Arteta’s apprenticeship in the Guardiola way is also evident in how he sets his Arsenal team up. Without the ball, he wants his team to push high up the pitch as a unit and press the ball aggressively in numbers. One of the most incredible aspects of Pep’s teams over the years has been the speed of their ball recoveries, and slowly but surely we are seeing the same methods being drilled into this Arsenal side.
While Arteta has tended to line-up in a 4-2-3-1 on paper, the team’s real shape when in possession is reminiscent of Pep’s 2-3-5 attacking formation. We have seen Granit Xhaka slide across to cover for Bukayo Saka, who has been given license to join the attack, and at various times Hector Bellerin or Ainsley Maitland-Niles have stepped into midfield to prevent counter attacks. In the recent friendly games Arteta has also been trialing a 4-3-3 formation, which raises the possibility that he may match Manchester City up like for like on Wednesday evening.
As fans we must demonstrate patience, as Arteta’s vision for Arsenal will invariably be a lengthy process. Pep’s former assistant Domenec Torrent once spoke of this process, describing the steep learning curve even a treble winning Bayern Munich side had to overcome with Guardiola’s methods. “It’s like we’re showing them the numbers first, then the days of the week, then verbs, etc,” says Torrent in ‘Pep Confidential’. “This is a huge departure for them and we need to be flexible and cautious.”
Arteta has this to say, when asked by Sky Sports, about Wednesday’s return against his former employers Manchester City:
“It is going to be strange, I cannot deny that. I know everybody there and I spent four magnificent years with those players and with that club. But I am really excited as well. I can’t wait to start competing and do what we love most which is to play football. It is going to be very special for me but I am looking forward to it.”
Against a backdrop of civil unrest and a global pandemic, traditional footballing subplots have rightfully taken a backseat in the build-up to the Premier League’s return. Big games will also have a distinctly unfamiliar feel without supporters in the stands passionately fuelling the action on the pitch. However, I hope this piece has gone some way toward whetting your appetite for what should certainly be an intriguing encounter on Wednesday evening. At the very least it will be an interesting tactical duel between coaches who share the same vision of the game.

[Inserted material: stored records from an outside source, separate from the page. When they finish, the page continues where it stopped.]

-- ==== Sys2Proof/Machine/Slots.lean ====
section
/-! DEFINITION. The slot table: what a slot holds, claims, the census, and the changes of a slot record (chapter 1). -/

namespace Sys2Proof.Machine

/-- The content of a slot (R5). -/
def Slot.content : Slot → Option Content
  | .off => none
  | .opened c _ => c
  | .doubt c _ _ _ => c
  | .fenced c => c

/-- The claim of a slot (R5). -/
def Slot.claim : Slot → Option Claim
  | .off => none
  | .opened _ k => k
  | .doubt _ _ _ _ => none
  | .fenced _ => none

/-- A slot is mapped when it is not OFF (R6, R13). -/
def Slot.mapped : Slot → Bool
  | .off => false
  | .opened _ _ => true
  | .doubt _ _ _ _ => true
  | .fenced _ => true

/-- A slot is OPEN. -/
def Slot.isOpen : Slot → Bool
  | .opened _ _ => true
  | .off => false
  | .doubt _ _ _ _ => false
  | .fenced _ => false

/-- A slot is OPEN, empty and unclaimed (R8). -/
def Slot.isFree : Slot → Bool
  | .opened none none => true
  | .opened (some _) _ => false
  | .opened none (some _) => false
  | .off => false
  | .doubt _ _ _ _ => false
  | .fenced _ => false

/-- The content of an OPEN and unclaimed slot (R8). -/
def Slot.ready : Slot → Option Content
  | .opened c none => c
  | .opened _ (some _) => none
  | .off => none
  | .doubt _ _ _ _ => none
  | .fenced _ => none

/-- A tote record is valid (R3). -/
def validTote (r : ToteRec) : Bool :=
  r.id ≠ 0 && r.stream.toNat ≤ 16 && r.dest.toNat ≤ 40 && !(r.stream ≠ 0 && r.dest ≠ 0)

/-- A record is inbound: its destination is a level (R3). -/
def isInbound (r : ToteRec) : Bool := r.dest ≠ 0

/-- A valid record fits a slot: an IN slot of level n takes an inbound record for n, an OUT slot an outbound one (R4). -/
def fitsSlot (r : ToteRec) (n : Level) (c : SlotCode) : Bool :=
  match c.outLift with
  | none => r.dest = levelByte n
  | some _ => r.dest = 0

/-- A level is mapped while at least one of its slots is (R14). -/
def State.levelMapped (s : State) (n : Level) : Bool := SlotCode.all.any (fun c => (s.slot n c).mapped)

/-- All levels, lowest first. -/
def allLevels : List Level := List.finRange 40

/-- All streams, lowest first. -/
def allStreams : List StreamNo := List.finRange 17

/-- All handles, lowest first. -/
def allHandles : List Handle := List.finRange 32

/-- Both lifts, A first. -/
def bothLifts : List Lift := [.a, .b]

/-- A tote stands in a slot, leaving one slot out (R19). -/
def State.inSlots (s : State) (id : ToteId) (but : Option (Level × SlotCode)) : Bool :=
  allLevels.any (fun n => SlotCode.all.any (fun c =>
    some (n, c) ≠ but && match (s.slot n c).content with
      | some x => x.tote.id = id
      | none => false))

/-- A tote is an item of a lift's carriage record (R19). -/
def State.inCarriage (s : State) (x : Lift) (id : ToteId) : Bool := (s.lift x).carriage.any (fun r => r.id = id)

/-- A tote is the tote of a shuttle PLACE entry, in any phase (R19). -/
def State.inPlaceEntries (s : State) (id : ToteId) : Bool :=
  s.entries.any (fun x => match x.2.party, x.2.kind with
    | .shuttle _, .place => x.2.items.any (fun i => i.tote.id = id)
    | .shuttle _, .fetch => false
    | .lift _, _ => false)

/-- The census over every position but one slot (R19). -/
def State.inCensus (s : State) (id : ToteId) (but : Option (Level × SlotCode)) : Bool :=
  s.inSlots id but || s.inCarriage .a id || s.inCarriage .b id || s.inPlaceEntries id

/-- A claim is taken on an OPEN, unclaimed slot (R8). -/
def State.takeClaim (s : State) (n : Level) (c : SlotCode) (k : Claim) : State :=
  match s.slot n c with
  | .opened content none => s.setSlot n c (.opened content (some k))
  | .opened _ (some _) => s
  | .off => s
  | .doubt _ _ _ _ => s
  | .fenced _ => s

/-- The claim of an entry on a slot is removed with the content left as it was (R9). -/
def State.releaseClaim (s : State) (n : Level) (c : SlotCode) (h : Handle) : State :=
  match s.slot n c with
  | .opened content (some k) => if k.handle = h then s.setSlot n c (.opened content none) else s
  | .opened _ none => s
  | .off => s
  | .doubt _ _ _ _ => s
  | .fenced _ => s

/-- A slot claimed by an entry enters DOUBT; with cause ACT-TIMEOUT it keeps the claim and its party (R10). -/
def State.doubtClaim (s : State) (n : Level) (c : SlotCode) (h : Handle) (p : Party) (cause : DoubtCause) : State :=
  match s.slot n c with
  | .opened content (some k) =>
    if k.handle = h then
      s.setSlot n c (.doubt content cause
        (if cause = .actTimeout then some { party := p, handle := h, kind := k.kind, toteId := k.toteId } else none) none)
    else s
  | .opened _ none => s
  | .off => s
  | .doubt _ _ _ _ => s
  | .fenced _ => s

/-- The claims an entry's items have, removed (R9). -/
def State.releaseClaims (s : State) (h : Handle) (items : List Item) : State :=
  items.foldl (fun s i => match i.slot with
    | some (n, c) => s.releaseClaim n c h
    | none => s) s

/-- The slots an entry's items claim enter DOUBT (R10). -/
def State.doubtClaims (s : State) (h : Handle) (p : Party) (cause : DoubtCause) (items : List Item) : State :=
  items.foldl (fun s i => match i.slot with
    | some (n, c) => s.doubtClaim n c h p cause
    | none => s) s

/-- The reported tote of a slot in DOUBT is set when its expired claim is the party's, carries the handle and has the
tote (R11). -/
def Slot.report (p : Party) (h : Handle) (id : ToteId) : Slot → Slot
  | .doubt c .actTimeout (some k) r =>
    if k.party = p ∧ k.handle = h ∧ k.toteId = id then .doubt c .actTimeout (some k) (some id)
    else .doubt c .actTimeout (some k) r
  | .doubt c .actTimeout none r => .doubt c .actTimeout none r
  | .doubt c .revoked k r => .doubt c .revoked k r
  | .doubt c .haltConfig k r => .doubt c .haltConfig k r
  | .doubt c .mapped k r => .doubt c .mapped k r
  | .off => .off
  | .opened c k => .opened c k
  | .fenced c => .fenced c

/-- A change of every slot of a level. -/
def LevelSlots.map (f : SlotCode → Slot → Slot) (l : LevelSlots) : LevelSlots where
  in1 := f .in1 l.in1
  in2 := f .in2 l.in2
  a1 := f .a1 l.a1
  a2 := f .a2 l.a2
  b1 := f .b1 l.b1
  b2 := f .b2 l.b2

/-- The reported totes of a late report (R11, R47). Where two slots match, both are set: the model's choice (log 37). -/
def State.reportTotes (s : State) (p : Party) (h : Handle) (ids : List ToteId) : State :=
  { s with slots := vmap s.slots (fun _ l => l.map (fun _ v => ids.foldl (fun v id => v.report p h id) v)) }

/-- The slot map as Table 10-3 gives it: one byte for each level. -/
def State.mapByte (s : State) (n : Level) : Byte :=
  byte ((SlotCode.all.zipIdx.map (fun x => if (s.slot n x.1).mapped then 2 ^ x.2 else 0)).sum)

end Sys2Proof.Machine
end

I think most would agree that it is too early in Arteta’s project at Arsenal to expect him to get a result against Guardiola, and Manchester City are overwhelming favourites with good reason. However, it will be nonetheless compelling to see how the young apprentice fares, just months into his first job, against his former mentor. Arteta must know City’s tactical set up as well as anyone outside of the club, he must surely have a game plan in mind to exploit any perceived weaknesses. But likewise Guardiola has been known to spring tactical surprises in big games in the past, such as playing Gabriel Jesus out wide in the Bernabéu just before lockdown. Will he have something similar waiting for his former assistant?
Whatever the case, it would be remiss of us to expect either of these coaches to depart from the style that one is trying to build at his new club, and the other has mastered. This game, as the Premier League returns in the most unusual of circumstances, will be played in a style forged on the training pitches of La Masia.